■ Task instructions ■
Look through the listing below, find every line with the string "fixed", and copy it.

■ Recorded data ■

-- ==== Sys2Proof/Laws/PerInstr.lean ====
section
/-! SUPPORT. What holds of every command as syntax, one lemma per constructor of Instr. -/

namespace Sys2Proof.Laws.EncodedRow

/-- The word of a command is of its row of the opcode map: it has the row's fixed bits
(30_encoding.md R84). -/
def Statement (i : Instr) : Prop :=
  encode i &&& (opcodeRow i.mnemonic).mask = (opcodeRow i.mnemonic).pattern

/-- Bit `j` of an assembled word: the field it lies in (30_encoding.md R81). -/
theorem getLsbD_assemble (opc : BitVec 4) (n : BitVec 7) (off : BitVec 13) (j : Nat) :
    (assemble opc n off).getLsbD j =
      if j < 4 then opc.getLsbD j
      else if j < 8 then false
      else if j < 15 then n.getLsbD (j - 8)
      else if j < 16 then false
      else if j < 29 then off.getLsbD (j - 16)
      else false := by
  simp only [assemble, BitVec.getLsbD_append]
  by_cases h1 : j < 4
  · rw [if_pos h1, if_pos h1]
  rw [if_neg h1, if_neg h1]
  by_cases h2 : j < 8
  · rw [if_pos (by omega), if_pos h2]; simp
  rw [if_neg (by omega), if_neg h2]
  by_cases h3 : j < 15
  · rw [if_pos (by omega), if_pos h3]; congr 1
  rw [if_neg (by omega), if_neg h3]
  by_cases h4 : j < 16
  · rw [if_pos (by omega), if_pos h4]; simp
  rw [if_neg (by omega), if_neg h4]
  by_cases h5 : j < 29
  · rw [if_pos (by omega), if_pos h5]; congr 1
  rw [if_neg (by omega), if_neg h5]; simp

theorem keyld : Statement .keyld := by unfold Statement; decide
theorem encw : Statement .encw := by unfold Statement; decide
theorem decw : Statement .decw := by unfold Statement; decide
theorem encs : Statement .encs := by unfold Statement; decide
theorem decs : Statement .decs := by unfold Statement; decide

/-- The fixed bits of format B do not meet `N` and `OFF` (R82). -/
theorem block_bits (opc : BitVec 4) (n : BitVec 7) (off : BitVec 13) :
    assemble opc n off &&& 0xE00080FF#32 = opc.setWidth 32 := by
  refine BitVec.eq_of_getLsbD_eq fun j hj => ?_
  rw [BitVec.getLsbD_and, getLsbD_assemble, BitVec.getLsbD_setWidth]
  obtain h | h : j < 4 ∨ 4 ≤ j := by omega
  · rw [if_pos h, decide_eq_true hj, Bool.true_and]
    obtain rfl | rfl | rfl | rfl : j = 0 ∨ j = 1 ∨ j = 2 ∨ j = 3 := by omega
    all_goals simp
  · rw [if_neg (by omega), BitVec.getLsbD_of_ge opc j h, Bool.and_false]
    interval_cases j <;> simp

theorem encb (off : BitVec 13) (n : BitVec 7) : Statement (.encb off n) := block_bits 2 n off

theorem decb (off : BitVec 13) (n : BitVec 7) : Statement (.decb off n) := block_bits 3 n off

/-- The fixed bits of format T do not meet `OFF` (R82). -/
theorem tailx (start : BitVec 13) : Statement (.tailx start) := by
  refine BitVec.eq_of_getLsbD_eq fun j hj => ?_
  show (assemble 4 0 start &&& 0xE000FFFF#32).getLsbD j = (0x00000004#32).getLsbD j
  rw [BitVec.getLsbD_and, getLsbD_assemble]
  interval_cases j <;> simp

end Sys2Proof.Laws.EncodedRow
end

■ Solution to this exercise ■
/-- The word of a command is of its row of the opcode map: it has the row's fixed bits
/-- The fixed bits of format B do not meet `N` and `OFF` (R82). -/
/-- The fixed bits of format T do not meet `OFF` (R82). -/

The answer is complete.